_Problem to solve_: Transcribe the data below verbatim from the line with "claimed address. -/" to the line with "TP_DATA_TRANSFER, R402. -/". Include both of those lines.

Stored items
/-- BUS_LOAD, R425. -/
def execBusLoad (el : Nat) (ctl : Fin 6) (pct : Fin 101) (s : State) : Host.Outcome State Fault Refusal :=
  s.run el (fun now d => if d.alive && d.canActive ctl.val then d.busLoad now ctl.val pct.val else d)

/-- ADDRESS_CLAIM_TIMEOUT, R401. -/
def execAddressClaimTimeout (el : Nat) (ctl : Fin 2) (s : State) : Host.Outcome State Fault Refusal :=
  s.run el (fun now d => if d.alive then d.claimDone now ctl.val else d)

/-- ADDRESS_CLAIMED_RX, R401. -/
def execAddressClaimedRx (el : Nat) (ctl : Fin 2) (sa : BitVec 8) (name : BitVec 64) (s : State) : Host.Outcome State Fault Refusal :=
  s.run el (fun now d => if d.isoRx ctl.val then d.claimedRx now ctl.val sa.toNat name.toNat else d)

/-- REQUEST_FOR_ADDRESS_CLAIMED, R401. -/
def execRequestForAddressClaimed (el : Nat) (ctl : Fin 2) (s : State) : Host.Outcome State Fault Refusal :=
  s.run el (fun _ d => if d.isoRx ctl.val then d.claimRequest ctl.val else d)

/-- TP_RTS, R402: an RTS sent to the claimed address. -/
def execTpRts (el : Nat) (ctl : Fin 2) (sa : BitVec 8) (etp : Bool) (pgn : BitVec 18) (len : Word) (s : State) : Host.Outcome State Fault Refusal :=
  s.run el (fun _ d => if d.isoRx ctl.val && d.on (ISO.CLAIMED ctl.val) then d.tpRts ctl.val sa.toNat etp pgn.toNat len.toNat else d)

/-- TP_BAM, R402. -/
def execTpBam (el : Nat) (ctl : Fin 2) (sa : BitVec 8) (pgn : BitVec 18) (len : BitVec 16) (s : State) : Host.Outcome State Fault Refusal :=
  s.run el (fun _ d => if d.isoRx ctl.val then d.tpBam ctl.val sa.toNat pgn.toNat len.toNat else d)

/-- TP_DATA_TRANSFER, R402. -/
def execTpDataTransfer (el : Nat) (ctl : Fin 2) (sa seq : BitVec 8) (data : List Byte) (s : State) : Host.Outcome State Fault Refusal :=
  s.run el (fun now d => if d.isoRx ctl.val then d.tpData now ctl.val sa.toNat seq.toNat (natBytes data) else d)

/-- TP_RX_ACK, R402. -/
def execTpRxAck (el : Nat) (ctl : Fin 2) (s : State) : Host.Outcome State Fault Refusal :=
  s.run el (fun _ d => if d.hif.inService then d.tpRxAck ctl.val else d)

/-- TP_TX_GO, R402. -/
def execTpTxGo (el : Nat) (ctl : Fin 2) (s : State) : Host.Outcome State Fault Refusal :=
  s.run el (fun _ d => if d.hif.inService then d.tpTxGo ctl.val else d)

/-- TP_CTS_RX, R402. -/
def execTpCtsRx (el : Nat) (ctl : Fin 2) (sa : BitVec 8) (kind : Fin 3) (n : BitVec 8) (next : BitVec 24) (s : State) :
    Host.Outcome State Fault Refusal :=
  s.run el (fun _ d => if d.isoRx ctl.val then d.tpAnswer ctl.val sa.toNat kind.val n.toNat next.toNat else d)

/-- WHEEL_BASED_SPEED, R403. -/
def execWheelBasedSpeed (el : Nat) (ctl : Fin 2) (sa : BitVec 8) (speed : BitVec 16) (dir : BitVec 2) (s : State) :
    Host.Outcome State Fault Refusal :=
  s.run el (fun now d => if d.isoRx ctl.val then d.wheelBased now now ctl.val sa.toNat speed.toNat dir.toNat else d)

/-- GROUND_BASED_SPEED, R403. -/
def execGroundBasedSpeed (el : Nat) (ctl : Fin 2) (sa : BitVec 8) (speed : BitVec 16) (s : State) : Host.Outcome State Fault Refusal :=
  s.run el (fun now d => if d.isoRx ctl.val then d.groundBased now now ctl.val sa.toNat speed.toNat else d)

/-- GNSS_POSITION_DATA, R404. -/
def execGnssPositionData (el : Nat) (ctl : Fin 2) (sa : BitVec 8) (lat lon h : Int) (method : BitVec 4) (hdop : BitVec 16) (s : State) :
    Host.Outcome State Fault Refusal :=
  s.run el (fun now d => if d.isoRx ctl.val then d.navPosition now now ctl.val sa.toNat lat lon h method.toNat hdop.toNat else d)

/-- COG_SOG_RAPID_UPDATE, R404. -/
def execCogSogRapidUpdate (el : Nat) (ctl : Fin 2) (sa : BitVec 8) (cog sog : BitVec 16) (s : State) : Host.Outcome State Fault Refusal :=
  s.run el (fun now d => if d.isoRx ctl.val then d.navVelocity now now ctl.val sa.toNat cog.toNat sog.toNat else d)

end Sys2Proof.Machine
end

_Answer space_:
/-- TP_RTS, R402: an RTS sent to the claimed address. -/
def execTpRts (el : Nat) (ctl : Fin 2) (sa : BitVec 8) (etp : Bool) (pgn : BitVec 18) (len : Word) (s : State) : Host.Outcome State Fault Refusal :=
  s.run el (fun _ d => if d.isoRx ctl.val && d.on (ISO.CLAIMED ctl.val) then d.tpRts ctl.val sa.toNat etp pgn.toNat len.toNat else d)

/-- TP_BAM, R402. -/
def execTpBam (el : Nat) (ctl : Fin 2) (sa : BitVec 8) (pgn : BitVec 18) (len : BitVec 16) (s : State) : Host.Outcome State Fault Refusal :=
  s.run el (fun _ d => if d.isoRx ctl.val then d.tpBam ctl.val sa.toNat pgn.toNat len.toNat else d)

/-- TP_DATA_TRANSFER, R402. -/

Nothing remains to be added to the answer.